There is no particular treatment of cat flu as there are no effective antiviral drugs in common use. Antibiotics can be helpful to prevent further diseases or complications. In order to decrease the discomfort, the vet can prescribe some medications to ease the symptoms. These medicines may include antihistamines, nose drops, eye ointments, etc. Therefore you should take your kitten to the vet as early as Cat Flu symptoms appear.
One of the most important parts of taking care of your sick cat is nursing care at home. Due to the discomfort caused by the flu, your cat may stop eating and drinking. This can sometimes lead to dehydration which can be quite dangerous to kittens. Since cat flu can lead to the loss of sense of smell with a sore throat, choose some wet and strong-smelling foods for your cat. Some examples of the food you can give include pilchards, sardines, etc. Make sure you don’t overdo food, especially the kind of food which the cat isn’t accustomed to. If your cat cannot eat, it may need to be hospitalized for treatment.
You also have to make sure your cat is having plenty of fluids as drinking will help loosen thick catarrhal secretions. Other than that, don’t forget to wipe away the discharges from the nose and eyes. It’s recommended using a mild solution of saltwater. You can make saltwater by mixing a teaspoon of salt to a pint of water. Make sure you are giving your kitten filtered water to drink. Steam inhalations may also help your cat to breathe more easily.
Preventive Measures to Take
Prevention is better than a cure! Annual veterinary visits are essential for cats. Senior cats can benefit from half-yearly check-ups. These appointments allow the vet to examine your cat when he appears in good health. The vet may find minor anomalies on the tests that indicate a minor problem before your cat gets really sick. Keep your cat vaccinated. It will keep your cat safe from common kind of bacteria and viruses. At least two doses of vaccination are recommended when your cat is young.

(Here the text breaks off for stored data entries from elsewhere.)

-- ==== Sys2Proof/Machine/Convert.lean ====
section
/-! DEFINITION. Conversion instructions (43_convert.md R173 to R188). -/

namespace Sys2Proof.Machine

/-- FCVTDS: `D[d] <- FPSingleToDouble(S[m])` (R173); absent without double precision (R96). -/
def execFcvtds (c : Cond) (d : DReg) (m : SReg) (s : State) : Host.Outcome State Fault Refusal :=
  instruction c (.fcvtds c d m) true (unary .sgl .dbl singleToDouble d m) s

/-- FCVTSD: `S[d] <- FPDoubleToSingle(D[m])` (R174). -/
def execFcvtsd (c : Cond) (d : SReg) (m : DReg) (s : State) : Host.Outcome State Fault Refusal :=
  instruction c (.fcvtsd c d m) true (unary .dbl .sgl doubleToSingle d m) s

/-- FTOUIS: `S[d] <- FPToInt(S[m], unsigned, RMode())` (R176). -/
def execFtouis (c : Cond) (d m : SReg) (s : State) : Host.Outcome State Fault Refusal :=
  instruction c (.ftouis c d m) false (unary .sgl .sgl (fun env a => fpToInt .sgl env true env.mode a) d m) s

/-- FTOUID: `S[d] <- FPToInt(D[m], unsigned, RMode())` (R177). -/
def execFtouid (c : Cond) (d : SReg) (m : DReg) (s : State) : Host.Outcome State Fault Refusal :=
  instruction c (.ftouid c d m) true (unary .dbl .sgl (fun env a => fpToInt .dbl env true env.mode a) d m) s

/-- FTOUIZS: `S[d] <- FPToInt(S[m], unsigned, RZ)` (R178). -/
def execFtouizs (c : Cond) (d m : SReg) (s : State) : Host.Outcome State Fault Refusal :=
  instruction c (.ftouizs c d m) false (unary .sgl .sgl (fun env a => fpToInt .sgl env true .rz a) d m) s

/-- FTOUIZD: `S[d] <- FPToInt(D[m], unsigned, RZ)` (R179). -/
def execFtouizd (c : Cond) (d : SReg) (m : DReg) (s : State) : Host.Outcome State Fault Refusal :=
  instruction c (.ftouizd c d m) true (unary .dbl .sgl (fun env a => fpToInt .dbl env true .rz a) d m) s

/-- FTOSIS: `S[d] <- FPToInt(S[m], signed, RMode())` (R180). -/
def execFtosis (c : Cond) (d m : SReg) (s : State) : Host.Outcome State Fault Refusal :=
  instruction c (.ftosis c d m) false (unary .sgl .sgl (fun env a => fpToInt .sgl env false env.mode a) d m) s

/-- FTOSID: `S[d] <- FPToInt(D[m], signed, RMode())` (R181). -/
def execFtosid (c : Cond) (d : SReg) (m : DReg) (s : State) : Host.Outcome State Fault Refusal :=
  instruction c (.ftosid c d m) true (unary .dbl .sgl (fun env a => fpToInt .dbl env false env.mode a) d m) s

/-- FTOSIZS: `S[d] <- FPToInt(S[m], signed, RZ)` (R182). -/
def execFtosizs (c : Cond) (d m : SReg) (s : State) : Host.Outcome State Fault Refusal :=
  instruction c (.ftosizs c d m) false (unary .sgl .sgl (fun env a => fpToInt .sgl env false .rz a) d m) s

/-- FTOSIZD: `S[d] <- FPToInt(D[m], signed, RZ)` (R183). -/
def execFtosizd (c : Cond) (d : SReg) (m : DReg) (s : State) : Host.Outcome State Fault Refusal :=
  instruction c (.ftosizd c d m) true (unary .dbl .sgl (fun env a => fpToInt .dbl env false .rz a) d m) s

/-- FUITOS: `S[d] <- IntToFP(S[m], unsigned)` (R185). -/
def execFuitos (c : Cond) (d m : SReg) (s : State) : Host.Outcome State Fault Refusal :=
  instruction c (.fuitos c d m) false (unary .sgl .sgl (fun env i => intToFp .sgl env true i) d m) s

/-- FUITOD: `D[d] <- IntToFP(S[m], unsigned)` (R186). -/
def execFuitod (c : Cond) (d : DReg) (m : SReg) (s : State) : Host.Outcome State Fault Refusal :=
  instruction c (.fuitod c d m) true (unary .sgl .dbl (fun env i => intToFp .dbl env true i) d m) s

/-- FSITOS: `S[d] <- IntToFP(S[m], signed)` (R187). -/
def execFsitos (c : Cond) (d m : SReg) (s : State) : Host.Outcome State Fault Refusal :=
  instruction c (.fsitos c d m) false (unary .sgl .sgl (fun env i => intToFp .sgl env false i) d m) s

/-- FSITOD: `D[d] <- IntToFP(S[m], signed)` (R188). -/
def execFsitod (c : Cond) (d : DReg) (m : SReg) (s : State) : Host.Outcome State Fault Refusal :=
  instruction c (.fsitod c d m) true (unary .sgl .dbl (fun env i => intToFp .dbl env false i) d m) s

end Sys2Proof.Machine
end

Use disinfectants to clean around your house. They can help wipe away bacteria and viruses that could develop and spread. Make it a habit to wash your cat’s bed, bowls and its favourite toys regularly. Vacuum your cat’s hiding spot too. A healthy diet and lifestyle can make your cat’s immune system stronger to prevent such illnesses.

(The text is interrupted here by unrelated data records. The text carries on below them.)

/-- With a NaN operand and no flushed operand, every operation answers a quiet NaN and signals Invalid Operation for a
signaling NaN only; the recommended selection answers the default NaN, or the first signaling NaN made quiet, or the first
quiet NaN; and a subtraction of a quiet NaN from no NaN answers that NaN (40_basic_arith.md R118). FCVTDS and FCVTSD answer a
quiet NaN, the recommended one with the sign kept and the fraction moved and made quiet (43_convert.md R171, R172). The layout
of NaNs and the recommended selection are not the source's. -/
def Obligations.NanOperands : Prop :=
  (∀ f env (a b : Pat f), flushes f env a = false → flushes f env b = false → (isNan f a || isNan f b) = true →
    (∀ r : FpResult f, r = fpAdd f env a b ∨ r = fpSub f env a b ∨ r = fpMul f env a b ∨ r = fpDiv f env a b →
      isQnan f r.val = true ∧
      r.exc = (if isSnan f a || isSnan f b then ExcSet.invalid else .none) ∧
      (env.cfg.nanSelect = .recommended →
        r.val =
          if env.dn then defaultNan f
          else if isSnan f a then quieten f a
          else if isSnan f b then quieten f b
          else if isNan f a then a
          else b)) ∧
    (isNan f a = false → isQnan f b = true → (env.cfg.nanSelect = .recommended → env.dn = false) →
      (fpSub f env a b).val = b) ∧
    (isNan f a = true →
      isQnan f (fpSqrt f env a).val = true ∧
      (fpSqrt f env a).exc = (if isSnan f a then ExcSet.invalid else .none) ∧
      (env.cfg.nanSelect = .recommended →
        (fpSqrt f env a).val = if env.dn then defaultNan f else if isSnan f a then quieten f a else a))) ∧
  (∀ env (a : Word), isNan .sgl a = true →
    isQnan .dbl (singleToDouble env a).val = true ∧
    (singleToDouble env a).exc = (if isSnan .sgl a then ExcSet.invalid else .none) ∧
    (env.cfg.nanSelect = .recommended →
      (env.dn = true → (singleToDouble env a).val = defaultNan .dbl) ∧
      (env.dn = false → signOf .dbl (singleToDouble env a).val = signOf .sgl a ∧
        fracOf .dbl (singleToDouble env a).val = fracOf .sgl a * 2 ^ 29 ||| 2 ^ 51))) ∧
  (∀ env (a : DWord), isNan .dbl a = true →
    isQnan .sgl (doubleToSingle env a).val = true ∧
    (doubleToSingle env a).exc = (if isSnan .dbl a then ExcSet.invalid else .none) ∧
    (env.cfg.nanSelect = .recommended →
      (env.dn = true → (doubleToSingle env a).val = defaultNan .sgl) ∧
      (env.dn = false → signOf .sgl (doubleToSingle env a).val = signOf .dbl a ∧
        fracOf .sgl (doubleToSingle env a).val = fracOf .dbl a / 2 ^ 29 ||| 2 ^ 22)))

/-- In Flush-to-zero mode an operation treats a denormalized operand as a zero, of the operand's sign or positive as `FZ_SIGN`
says, and signals beside the exceptions of the operation on that zero what `FZ_FLAGS` says of a flushed operand, but nothing
beside Invalid Operation or Division by Zero; out of it no operand changes (40_basic_arith.md R114, R115). A subtraction
flushes the second operand with its sign inverted (R116), which with the sign-keeping `FZ_SIGN` is the flushed operand's own
subtraction. -/
def Obligations.FlushToZero : Prop :=
  (∀ f env (a b : Pat f),
    (env.fz = false → fzIn f env a = a) ∧
    (isDenorm f a = false → fzIn f env a = a) ∧
    (env.fz = true → isDenorm f a = true →
      fzIn f env a = zeroPat f (if env.cfg.fzSign = .keep then signOf f a else false)) ∧
    -- the values
    (fpAdd f env a b).val = (fpAdd f env (fzIn f env a) (fzIn f env b)).val ∧
    (isNan f a = false → isNan f b = false →
      (fpSub f env a b).val = (fpAdd f env (fzIn f env a) (fzIn f env (fpNeg f b))).val) ∧
    (env.cfg.fzSign = .keep → (fpSub f env a b).val = (fpSub f env (fzIn f env a) (fzIn f env b)).val) ∧
    (fpMul f env a b).val = (fpMul f env (fzIn f env a) (fzIn f env b)).val ∧
    (fpDiv f env a b).val = (fpDiv f env (fzIn f env a) (fzIn f env b)).val ∧
    (fpSqrt f env a).val = (fpSqrt f env (fzIn f env a)).val ∧
    (∀ e, (compareValues f env e a b).relation = (compareValues f env e (fzIn f env a) (fzIn f env b)).relation) ∧
    (∀ unsigned mode, (fpToInt f env unsigned mode a).val = (fpToInt f env unsigned mode (fzIn f env a)).val) ∧
    -- the exceptions
    (flushes f env a = true ∨ flushes f env b = true →
      (fpAdd f env a b).exc = withFlush env.cfg.fzInput (fpAdd f env (fzIn f env a) (fzIn f env b)).exc ∧
      (fpSub f env a b).exc = withFlush env.cfg.fzInput (fpSub f env (fzIn f env a) (fzIn f env b)).exc ∧
      (fpMul f env a b).exc = withFlush env.cfg.fzInput (fpMul f env (fzIn f env a) (fzIn f env b)).exc ∧
      (fpDiv f env a b).exc = withFlush env.cfg.fzInput (fpDiv f env (fzIn f env a) (fzIn f env b)).exc ∧
      ∀ e, (compareValues f env e a b).exc =
        withFlush env.cfg.fzInput (compareValues f env e (fzIn f env a) (fzIn f env b)).exc) ∧
    (flushes f env a = true →
      (fpSqrt f env a).exc = withFlush env.cfg.fzInput (fpSqrt f env (fzIn f env a)).exc ∧
      ∀ unsigned mode, (fpToInt f env unsigned mode a).exc =
        withFlush env.cfg.fzInputToInt (fpToInt f env unsigned mode (fzIn f env a)).exc)) ∧
  (∀ env (a : Word), flushes .sgl env a = true →
    (singleToDouble env a).val = (singleToDouble env (fzIn .sgl env a)).val ∧
    (singleToDouble env a).exc = withFlush env.cfg.fzInput (singleToDouble env (fzIn .sgl env a)).exc) ∧
  (∀ env (a : DWord), flushes .dbl env a = true →
    (doubleToSingle env a).val = (doubleToSingle env (fzIn .dbl env a)).val ∧
    (doubleToSingle env a).exc = withFlush env.cfg.fzInput (doubleToSingle env (fzIn .dbl env a)).exc)

/-- A comparison finds the relation of the two values on the extended real line, the zeros equal, or unordered with a NaN; it
signals Invalid Operation for a signaling NaN, and in the FCMPE form for any NaN (42_compare.md R150, R152). -/
def Obligations.ComparisonRelation : Prop :=
  ∀ f env e (a b : Pat f),
    (isNan f (fzIn f env a) = true ∨ isNan f (fzIn f env b) = true → (compareValues f env e a b).relation = .unordered) ∧
    (isNan f (fzIn f env a) = false → isNan f (fzIn f env b) = false →
      ((compareValues f env e a b).relation = .equal ↔
        extendedValue f (fzIn f env a) = extendedValue f (fzIn f env b)) ∧
      ((compareValues f env e a b).relation = .less ↔
        extendedValue f (fzIn f env a) < extendedValue f (fzIn f env b)) ∧
      ((compareValues f env e a b).relation = .greater ↔
        extendedValue f (fzIn f env b) < extendedValue f (fzIn f env a)) ∧
      (compareValues f env e a b).relation ≠ .unordered) ∧
    (flushes f env a = false → flushes f env b = false →
      (compareValues f env e a b).exc =
        if isSnan f a || isSnan f b || (e && (isNan f a || isNan f b)) then ExcSet.invalid else .none)

/-- A comparison leaves the CPSR flags; FMSTAT after it copies its flags there, and then the ARM conditions test the relation as
the table of 42_compare.md R161 says, with the pairs of conditions of R162 and no single one for those (70_reset_and_hazards.md
R324). -/
def Obligations.PredicateTesting : Prop :=
  (∀ (i : Instr) s t u, i.cls = .compare → conditionPassed i.cond s.cpsr = true → exec i s = .next t →
    exec (.fmstat .al) t = .next u → t.cpsr = s.cpsr ∧ ∃ r : Relation, t.fpscr.flags = relationFlags r ∧ u.cpsr = relationFlags r) ∧
  (∀ r : Relation,
    (conditionPassed .eq (relationFlags r) = true ↔ r = .equal) ∧
    (conditionPassed .ne (relationFlags r) = true ↔ r = .less ∨ r = .greater ∨ r = .unordered) ∧
    (conditionPassed .gt (relationFlags r) = true ↔ r = .greater) ∧
    (conditionPassed .ge (relationFlags r) = true ↔ r = .equal ∨ r = .greater) ∧
    (conditionPassed .mi (relationFlags r) = true ↔ r = .less) ∧
    (conditionPassed .cc (relationFlags r) = true ↔ r = .less) ∧
    (conditionPassed .ls (relationFlags r) = true ↔ r = .equal ∨ r = .less) ∧
    (conditionPassed .vs (relationFlags r) = true ↔ r = .unordered) ∧
    (conditionPassed .vc (relationFlags r) = true ↔ r = .equal ∨ r = .less ∨ r = .greater) ∧
    (conditionPassed .hi (relationFlags r) = true ↔ r = .greater ∨ r = .unordered) ∧
    (conditionPassed .pl (relationFlags r) = true ↔ r = .equal ∨ r = .greater ∨ r = .unordered) ∧
    (conditionPassed .cs (relationFlags r) = true ↔ r = .equal ∨ r = .greater ∨ r = .unordered) ∧
    (conditionPassed .lt (relationFlags r) = true ↔ r = .less ∨ r = .unordered) ∧
    (conditionPassed .le (relationFlags r) = true ↔ r = .equal ∨ r = .less ∨ r = .unordered) ∧
    (conditionPassed .ne (relationFlags r) = true ∧ conditionPassed .vc (relationFlags r) = true ↔
      r = .less ∨ r = .greater) ∧
    (conditionPassed .gt (relationFlags r) = true ∨ conditionPassed .mi (relationFlags r) = true ↔
      r = .less ∨ r = .greater) ∧
    (conditionPassed .eq (relationFlags r) = true ∨ conditionPassed .vs (relationFlags r) = true ↔
      r = .equal ∨ r = .unordered)) ∧
  (∀ c : Cond,
    ¬(∀ r : Relation, conditionPassed c (relationFlags r) = true ↔ r = .less ∨ r = .greater) ∧
    ¬(∀ r : Relation, conditionPassed c (relationFlags r) = true ↔ r = .equal ∨ r = .unordered))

Cat Flu is Highly Contagious!
Cat flu is contagious, and it is normally spread through the contact between the cats. After the infection, some cats are left as carriers. If you are a parent to more than one cat, you should take extra care keeping your other cats separate from the infected one. Even when they appear healthy and happy, some cats carry the virus of cat flu. For this reason, it is advised to get your kittens vaccinated, or they can catch cat flu when they come in contact with seemingly healthy cats.
Knowing the causes, symptoms, and the right treatment for the cat flu can help you take care of your fluffy pets easily. Just keep an eye on those little blankets of fur and contact the vet in case of any symptoms.